### Your assignment:
From the data below, retype exactly the lines starting with the one that contains "srcWaitOver : Bool := false" and ending with the one that contains "one (R42). -/", both included.

── Provided data

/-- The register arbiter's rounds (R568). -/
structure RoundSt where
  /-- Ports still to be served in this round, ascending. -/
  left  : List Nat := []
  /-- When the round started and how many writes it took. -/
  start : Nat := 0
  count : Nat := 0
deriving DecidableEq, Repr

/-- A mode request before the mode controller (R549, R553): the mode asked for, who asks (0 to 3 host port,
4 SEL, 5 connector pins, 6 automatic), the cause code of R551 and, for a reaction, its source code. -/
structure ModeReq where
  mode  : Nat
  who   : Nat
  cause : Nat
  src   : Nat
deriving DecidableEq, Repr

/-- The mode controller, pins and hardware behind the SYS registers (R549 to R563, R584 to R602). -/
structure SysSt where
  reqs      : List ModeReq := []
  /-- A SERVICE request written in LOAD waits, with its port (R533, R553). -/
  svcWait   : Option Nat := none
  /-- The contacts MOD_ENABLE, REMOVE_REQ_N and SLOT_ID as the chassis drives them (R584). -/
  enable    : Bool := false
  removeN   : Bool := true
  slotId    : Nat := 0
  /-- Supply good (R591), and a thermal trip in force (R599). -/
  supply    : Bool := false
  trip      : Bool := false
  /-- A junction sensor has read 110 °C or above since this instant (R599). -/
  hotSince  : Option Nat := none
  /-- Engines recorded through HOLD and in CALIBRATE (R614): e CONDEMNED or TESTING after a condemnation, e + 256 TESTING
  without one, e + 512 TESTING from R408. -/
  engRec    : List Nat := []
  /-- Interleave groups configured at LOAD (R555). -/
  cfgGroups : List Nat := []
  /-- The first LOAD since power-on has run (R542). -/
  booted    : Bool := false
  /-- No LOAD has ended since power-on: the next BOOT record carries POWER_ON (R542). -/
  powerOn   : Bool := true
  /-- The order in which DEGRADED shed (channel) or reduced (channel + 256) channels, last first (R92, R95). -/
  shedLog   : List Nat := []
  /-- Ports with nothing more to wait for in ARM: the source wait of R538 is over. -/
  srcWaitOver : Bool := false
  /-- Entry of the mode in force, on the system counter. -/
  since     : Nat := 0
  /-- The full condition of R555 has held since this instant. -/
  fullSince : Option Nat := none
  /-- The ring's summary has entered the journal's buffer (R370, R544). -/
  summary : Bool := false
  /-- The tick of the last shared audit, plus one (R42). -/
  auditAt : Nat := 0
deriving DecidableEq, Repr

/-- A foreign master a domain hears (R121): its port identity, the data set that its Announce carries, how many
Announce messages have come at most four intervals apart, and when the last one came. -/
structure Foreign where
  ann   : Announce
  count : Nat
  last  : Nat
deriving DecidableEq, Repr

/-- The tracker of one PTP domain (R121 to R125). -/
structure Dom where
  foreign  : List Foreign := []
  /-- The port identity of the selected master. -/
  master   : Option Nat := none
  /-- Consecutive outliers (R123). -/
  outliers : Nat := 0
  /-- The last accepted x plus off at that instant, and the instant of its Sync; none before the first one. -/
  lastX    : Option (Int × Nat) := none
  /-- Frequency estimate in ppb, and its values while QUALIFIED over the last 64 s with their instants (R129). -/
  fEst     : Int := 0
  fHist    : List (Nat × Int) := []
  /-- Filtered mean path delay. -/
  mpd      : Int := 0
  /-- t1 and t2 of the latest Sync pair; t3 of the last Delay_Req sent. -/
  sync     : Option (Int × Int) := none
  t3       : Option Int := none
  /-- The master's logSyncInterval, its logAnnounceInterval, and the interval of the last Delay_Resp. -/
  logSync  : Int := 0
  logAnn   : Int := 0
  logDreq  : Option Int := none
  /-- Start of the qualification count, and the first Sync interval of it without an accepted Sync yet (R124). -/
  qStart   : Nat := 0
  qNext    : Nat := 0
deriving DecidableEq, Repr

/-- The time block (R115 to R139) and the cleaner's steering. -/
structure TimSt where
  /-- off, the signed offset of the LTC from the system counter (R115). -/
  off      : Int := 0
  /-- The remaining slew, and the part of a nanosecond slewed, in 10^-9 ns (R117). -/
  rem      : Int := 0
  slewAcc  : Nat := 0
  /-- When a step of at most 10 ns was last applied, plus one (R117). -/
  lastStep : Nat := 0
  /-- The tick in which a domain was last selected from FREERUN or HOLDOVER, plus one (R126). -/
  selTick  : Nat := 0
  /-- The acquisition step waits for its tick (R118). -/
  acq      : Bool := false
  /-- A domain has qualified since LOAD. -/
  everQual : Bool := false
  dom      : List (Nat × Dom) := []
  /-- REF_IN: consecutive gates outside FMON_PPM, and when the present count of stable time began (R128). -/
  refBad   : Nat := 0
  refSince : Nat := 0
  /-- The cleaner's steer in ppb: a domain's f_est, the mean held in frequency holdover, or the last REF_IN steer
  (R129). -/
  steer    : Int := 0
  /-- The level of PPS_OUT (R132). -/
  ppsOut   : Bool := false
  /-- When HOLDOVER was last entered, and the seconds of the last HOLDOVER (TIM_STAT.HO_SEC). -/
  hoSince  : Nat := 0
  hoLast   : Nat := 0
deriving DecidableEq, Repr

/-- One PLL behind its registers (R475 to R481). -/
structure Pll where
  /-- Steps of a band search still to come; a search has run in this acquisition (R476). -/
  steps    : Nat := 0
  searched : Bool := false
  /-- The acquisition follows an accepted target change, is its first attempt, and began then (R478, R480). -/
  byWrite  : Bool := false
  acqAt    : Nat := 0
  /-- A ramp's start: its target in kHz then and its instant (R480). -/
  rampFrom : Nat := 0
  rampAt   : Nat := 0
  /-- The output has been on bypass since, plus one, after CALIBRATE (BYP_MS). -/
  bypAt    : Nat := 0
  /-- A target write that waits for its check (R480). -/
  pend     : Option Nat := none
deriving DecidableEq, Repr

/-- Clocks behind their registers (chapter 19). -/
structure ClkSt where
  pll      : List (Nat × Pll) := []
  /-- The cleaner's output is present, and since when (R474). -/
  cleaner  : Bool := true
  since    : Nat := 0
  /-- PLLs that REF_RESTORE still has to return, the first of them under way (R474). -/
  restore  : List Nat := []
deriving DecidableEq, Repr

────

### Solution for this task:
  srcWaitOver : Bool := false
  /-- Entry of the mode in force, on the system counter. -/
  since     : Nat := 0
  /-- The full condition of R555 has held since this instant. -/
  fullSince : Option Nat := none
  /-- The ring's summary has entered the journal's buffer (R370, R544). -/
  summary : Bool := false
  /-- The tick of the last shared audit, plus one (R42). -/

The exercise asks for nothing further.